Retype exactly the lines below, beginning with the first and ending with the line where "(quantumField f m" appears.

----

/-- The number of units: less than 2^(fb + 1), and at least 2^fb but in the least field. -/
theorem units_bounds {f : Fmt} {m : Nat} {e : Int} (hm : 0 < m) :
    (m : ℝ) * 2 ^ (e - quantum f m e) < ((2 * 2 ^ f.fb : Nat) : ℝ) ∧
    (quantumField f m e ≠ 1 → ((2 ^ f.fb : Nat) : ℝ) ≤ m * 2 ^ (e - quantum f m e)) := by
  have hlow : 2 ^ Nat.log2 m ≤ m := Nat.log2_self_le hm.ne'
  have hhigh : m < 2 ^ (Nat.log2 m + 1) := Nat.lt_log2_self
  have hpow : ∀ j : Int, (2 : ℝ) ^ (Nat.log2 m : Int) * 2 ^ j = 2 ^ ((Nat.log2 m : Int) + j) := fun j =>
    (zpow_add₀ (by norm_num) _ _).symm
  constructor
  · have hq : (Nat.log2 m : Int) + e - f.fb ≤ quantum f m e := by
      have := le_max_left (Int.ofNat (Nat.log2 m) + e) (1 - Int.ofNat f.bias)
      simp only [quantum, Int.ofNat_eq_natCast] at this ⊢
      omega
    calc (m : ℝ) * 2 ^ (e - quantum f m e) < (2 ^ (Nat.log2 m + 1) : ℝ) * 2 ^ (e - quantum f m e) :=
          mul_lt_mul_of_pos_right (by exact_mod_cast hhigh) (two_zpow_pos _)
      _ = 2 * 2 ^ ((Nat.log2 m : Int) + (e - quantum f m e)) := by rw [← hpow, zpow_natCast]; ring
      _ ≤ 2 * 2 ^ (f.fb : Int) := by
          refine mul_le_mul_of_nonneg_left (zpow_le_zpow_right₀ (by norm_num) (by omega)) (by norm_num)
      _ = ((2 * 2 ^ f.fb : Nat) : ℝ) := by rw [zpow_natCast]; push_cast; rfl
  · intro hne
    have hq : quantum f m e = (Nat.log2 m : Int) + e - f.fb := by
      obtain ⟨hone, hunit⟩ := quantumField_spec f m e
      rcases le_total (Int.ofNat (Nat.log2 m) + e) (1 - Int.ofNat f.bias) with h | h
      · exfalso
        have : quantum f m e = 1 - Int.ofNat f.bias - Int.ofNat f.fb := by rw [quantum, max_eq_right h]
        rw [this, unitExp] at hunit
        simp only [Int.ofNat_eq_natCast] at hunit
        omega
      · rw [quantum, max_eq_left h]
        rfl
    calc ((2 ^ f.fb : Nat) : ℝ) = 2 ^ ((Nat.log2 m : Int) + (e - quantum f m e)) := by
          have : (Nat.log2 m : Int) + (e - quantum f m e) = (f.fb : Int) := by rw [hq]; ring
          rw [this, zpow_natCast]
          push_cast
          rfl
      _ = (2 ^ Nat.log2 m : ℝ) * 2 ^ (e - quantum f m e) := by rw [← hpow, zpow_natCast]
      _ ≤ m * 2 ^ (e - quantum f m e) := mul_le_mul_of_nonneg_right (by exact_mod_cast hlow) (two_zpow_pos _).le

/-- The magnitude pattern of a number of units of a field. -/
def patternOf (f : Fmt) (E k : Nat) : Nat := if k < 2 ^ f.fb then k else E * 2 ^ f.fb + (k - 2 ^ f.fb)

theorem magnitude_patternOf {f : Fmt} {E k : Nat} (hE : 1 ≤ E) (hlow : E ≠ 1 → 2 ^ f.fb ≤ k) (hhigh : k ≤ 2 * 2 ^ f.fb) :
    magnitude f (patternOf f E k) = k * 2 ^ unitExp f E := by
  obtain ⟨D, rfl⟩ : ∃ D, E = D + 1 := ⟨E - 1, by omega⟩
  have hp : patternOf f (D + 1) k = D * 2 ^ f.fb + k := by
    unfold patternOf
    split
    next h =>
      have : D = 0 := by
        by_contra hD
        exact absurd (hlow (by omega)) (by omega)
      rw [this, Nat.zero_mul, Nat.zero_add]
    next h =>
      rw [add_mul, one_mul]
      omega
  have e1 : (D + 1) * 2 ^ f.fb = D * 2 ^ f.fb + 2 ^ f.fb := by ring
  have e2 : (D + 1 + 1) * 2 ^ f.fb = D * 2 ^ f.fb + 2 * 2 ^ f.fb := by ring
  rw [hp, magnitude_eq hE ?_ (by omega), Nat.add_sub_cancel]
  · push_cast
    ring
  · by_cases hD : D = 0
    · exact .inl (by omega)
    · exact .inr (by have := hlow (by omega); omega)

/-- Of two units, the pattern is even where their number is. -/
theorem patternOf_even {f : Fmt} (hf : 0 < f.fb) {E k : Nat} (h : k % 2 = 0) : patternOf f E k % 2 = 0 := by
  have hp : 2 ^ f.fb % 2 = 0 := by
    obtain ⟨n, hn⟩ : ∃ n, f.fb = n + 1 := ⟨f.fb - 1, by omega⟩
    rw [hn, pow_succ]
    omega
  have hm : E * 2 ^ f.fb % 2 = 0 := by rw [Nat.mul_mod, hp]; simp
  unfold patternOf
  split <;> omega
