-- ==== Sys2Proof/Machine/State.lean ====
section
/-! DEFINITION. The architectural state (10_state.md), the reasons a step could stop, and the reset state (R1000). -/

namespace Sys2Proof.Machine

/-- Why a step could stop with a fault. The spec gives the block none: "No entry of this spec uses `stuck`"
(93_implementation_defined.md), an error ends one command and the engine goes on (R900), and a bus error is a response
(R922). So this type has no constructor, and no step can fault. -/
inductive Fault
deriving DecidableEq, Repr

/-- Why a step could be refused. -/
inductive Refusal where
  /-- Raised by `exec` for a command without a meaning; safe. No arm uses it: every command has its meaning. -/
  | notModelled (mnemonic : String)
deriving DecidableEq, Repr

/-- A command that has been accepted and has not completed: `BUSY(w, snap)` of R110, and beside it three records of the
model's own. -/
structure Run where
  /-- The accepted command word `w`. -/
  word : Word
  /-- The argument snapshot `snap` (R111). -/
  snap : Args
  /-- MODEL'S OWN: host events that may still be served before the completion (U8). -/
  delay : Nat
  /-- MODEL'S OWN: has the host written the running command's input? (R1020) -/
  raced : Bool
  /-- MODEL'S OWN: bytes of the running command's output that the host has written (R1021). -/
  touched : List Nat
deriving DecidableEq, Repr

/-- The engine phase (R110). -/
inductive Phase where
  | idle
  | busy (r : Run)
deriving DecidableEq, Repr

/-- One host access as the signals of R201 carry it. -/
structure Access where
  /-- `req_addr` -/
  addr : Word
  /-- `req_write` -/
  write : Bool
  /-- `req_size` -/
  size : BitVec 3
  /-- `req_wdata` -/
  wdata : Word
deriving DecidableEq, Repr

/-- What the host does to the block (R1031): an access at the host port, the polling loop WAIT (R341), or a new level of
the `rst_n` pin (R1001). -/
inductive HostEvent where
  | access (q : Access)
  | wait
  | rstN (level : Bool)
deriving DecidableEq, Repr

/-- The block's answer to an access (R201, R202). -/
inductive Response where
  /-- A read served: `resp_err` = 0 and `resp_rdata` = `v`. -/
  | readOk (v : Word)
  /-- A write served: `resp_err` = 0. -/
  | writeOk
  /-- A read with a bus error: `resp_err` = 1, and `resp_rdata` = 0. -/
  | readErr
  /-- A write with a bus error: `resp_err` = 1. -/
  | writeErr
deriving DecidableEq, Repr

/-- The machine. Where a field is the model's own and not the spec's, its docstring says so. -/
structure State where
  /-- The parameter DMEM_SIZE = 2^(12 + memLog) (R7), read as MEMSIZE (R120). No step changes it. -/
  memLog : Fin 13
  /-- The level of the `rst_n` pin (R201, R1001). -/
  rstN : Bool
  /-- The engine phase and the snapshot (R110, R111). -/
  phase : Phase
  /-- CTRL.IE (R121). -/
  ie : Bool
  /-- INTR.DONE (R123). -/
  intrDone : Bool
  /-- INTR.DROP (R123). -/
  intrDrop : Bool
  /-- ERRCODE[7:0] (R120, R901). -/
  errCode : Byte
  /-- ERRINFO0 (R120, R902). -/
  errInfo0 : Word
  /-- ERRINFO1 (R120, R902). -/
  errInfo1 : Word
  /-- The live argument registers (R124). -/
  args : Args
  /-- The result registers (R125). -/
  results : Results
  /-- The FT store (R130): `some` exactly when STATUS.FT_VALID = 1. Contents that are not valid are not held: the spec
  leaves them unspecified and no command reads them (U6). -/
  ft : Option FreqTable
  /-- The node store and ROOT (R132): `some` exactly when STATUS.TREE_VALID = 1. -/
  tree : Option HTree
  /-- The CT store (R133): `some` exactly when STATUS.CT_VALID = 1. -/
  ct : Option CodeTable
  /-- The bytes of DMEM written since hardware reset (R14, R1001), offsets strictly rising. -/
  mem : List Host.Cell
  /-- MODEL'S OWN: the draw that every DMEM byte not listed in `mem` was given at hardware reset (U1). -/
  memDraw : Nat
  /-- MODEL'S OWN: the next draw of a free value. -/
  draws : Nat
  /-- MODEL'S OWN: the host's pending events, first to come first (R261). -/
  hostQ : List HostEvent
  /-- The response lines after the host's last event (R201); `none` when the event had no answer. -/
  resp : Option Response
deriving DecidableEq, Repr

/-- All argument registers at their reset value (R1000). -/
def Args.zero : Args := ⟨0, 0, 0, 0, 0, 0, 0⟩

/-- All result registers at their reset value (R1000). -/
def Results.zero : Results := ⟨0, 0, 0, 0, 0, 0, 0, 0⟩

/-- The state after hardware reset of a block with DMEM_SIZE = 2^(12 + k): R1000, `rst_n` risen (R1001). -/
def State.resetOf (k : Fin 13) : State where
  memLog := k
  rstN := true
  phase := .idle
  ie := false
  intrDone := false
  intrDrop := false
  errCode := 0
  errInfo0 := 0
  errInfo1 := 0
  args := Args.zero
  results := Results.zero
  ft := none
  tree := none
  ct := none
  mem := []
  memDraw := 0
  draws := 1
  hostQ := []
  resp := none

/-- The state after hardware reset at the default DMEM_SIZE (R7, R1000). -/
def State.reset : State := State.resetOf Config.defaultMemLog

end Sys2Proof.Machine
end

----

ANSWER BOX |
/-- The number of units: less than 2^(fb + 1), and at least 2^fb but in the least field. -/
theorem units_bounds {f : Fmt} {m : Nat} {e : Int} (hm : 0 < m) :
    (m : ℝ) * 2 ^ (e - quantum f m e) < ((2 * 2 ^ f.fb : Nat) : ℝ) ∧
    (quantumField f m e ≠ 1 → ((2 ^ f.fb : Nat) : ℝ) ≤ m * 2 ^ (e - quantum f m e)) := by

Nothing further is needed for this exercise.